With characters on and off the stage in full freakout, it was difficult to tell who was in the band and who wasn’t — even more so when members of the local folk/performance art collective Dreamhouse dragged an enormous sky-blue tarp down the stage-left aisle like a Chinese New Year dragon, then covered the unsuspecting middle-orchestra section with the canvas. Cue people gettng furious, holding the tarp over their heads, trying to push it off. A theater manager appeared, ordered the sound cut, and loudly, hysterically declared the tarp a fire hazard. Plunge into Death’s Mark E. Moon later reported that Banhart’s father and friends "were really pissed off." A Northeastern sophomore laughed, "I have no idea how I’m going to explain this to my friends. Like a circus without any cages?"
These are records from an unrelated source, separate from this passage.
-- ==== Sys2Proof/Word.lean ====
section
/-! DEFINITION. Words, names and payload fields shared by the commands and the machine: the manual's own
enumerations (00_scope.md, Conventions) and the contents of the notices a station receives (section 2.1). -/

namespace Sys2Proof

abbrev Byte := BitVec 8
abbrev Word16 := BitVec 16

/-- A bed of this station, 0 to 7 (00_scope.md, Numbering). -/
abbrev BedId := Fin 8

/-- Urgency of a need or a claim (R36, R85). -/
inductive Urgency where
  | normal | dry | severe
deriving DecidableEq, Repr

/-- Why the receiver gave a frame up (R5). -/
inductive AbandonReason where
  | badSync | framingError | lengthAbove24 | recessiveGap
deriving DecidableEq, Repr

/-- How a period measurement ended (R160). -/
inductive ProbeResult where
  | count (c : Nat) | overrange | timeout
deriving DecidableEq, Repr

/-- A period measurement (R160): its ending, the microseconds before the edge that started the counter, or before the
timeout where none did, and the value at which the counter stopped. -/
structure Measurement where
  ending : ProbeResult
  wait : Nat
  counter : Nat
deriving DecidableEq, Repr

/-- A byte heard in the slot after the station's own frame (R9): when its start bit opened, counted in 1/12 ms
from the end of the frame's last stop bit (a bit time is 5), whether it was a good byte, and its value. -/
structure SlotByte where
  opensAt : Nat
  good : Bool
  value : Byte
deriving DecidableEq, Repr

/-- One entry of a TALLY (section 2.1). -/
structure TallyEntry where
  bed : Nat
  flow : Nat
  urgency : Urgency
  committed : Bool
deriving DecidableEq, Repr

/-- The content of a TALLY (section 2.1). -/
structure TallyNotice where
  weatherSource : Bool
  saturated : Bool
  unconfigured : Bool
  barred : Bool
  holds : Bool
  budget : Nat
  entries : List TallyEntry
deriving DecidableEq, Repr

/-- The content of a SKY (section 2.1): temperature in 0.5 degree steps, rain in 0.1 mm, minute 65535 for unset. -/
structure Sky where
  temperature : Int
  recentRain : Nat
  dayRain : Nat
  hourRain : Nat
  hourIndex : Nat
  evapClass : Nat
  minute : Nat
deriving DecidableEq, Repr

end Sys2Proof
end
Exhausted by a late night in Montreal, Broken Social Scene leader/frontman Kevin Drew was curled up in his tour bus Saturday night outside Avalon, spending the hours before their tour kickoff watching The Secret Lives of Dentists on a flat-screen television and not saying much. But Brendan Canning, his professorial BSS foil, was considerably more talkative at Boston Beer Works, digging into an El Paso salad, busting into air guitar when "You Shook Me" came on, and recalling a solitary incident in which he’d played bass in a Ramones cover band. ("I got to be the ‘1-2-3’ guy. What’s his name? Dee Dee?") A handful of his fellow Scenesters dropped by for a quick bite and left. The subject of guest lists came up. "Someday we’re going to have to write the plus-one love song," Canning offered. "‘You’re my plus-one.’ Or it could be a lost-love song, ‘You used to be my plus-one.’ Wouldn’t that be great?"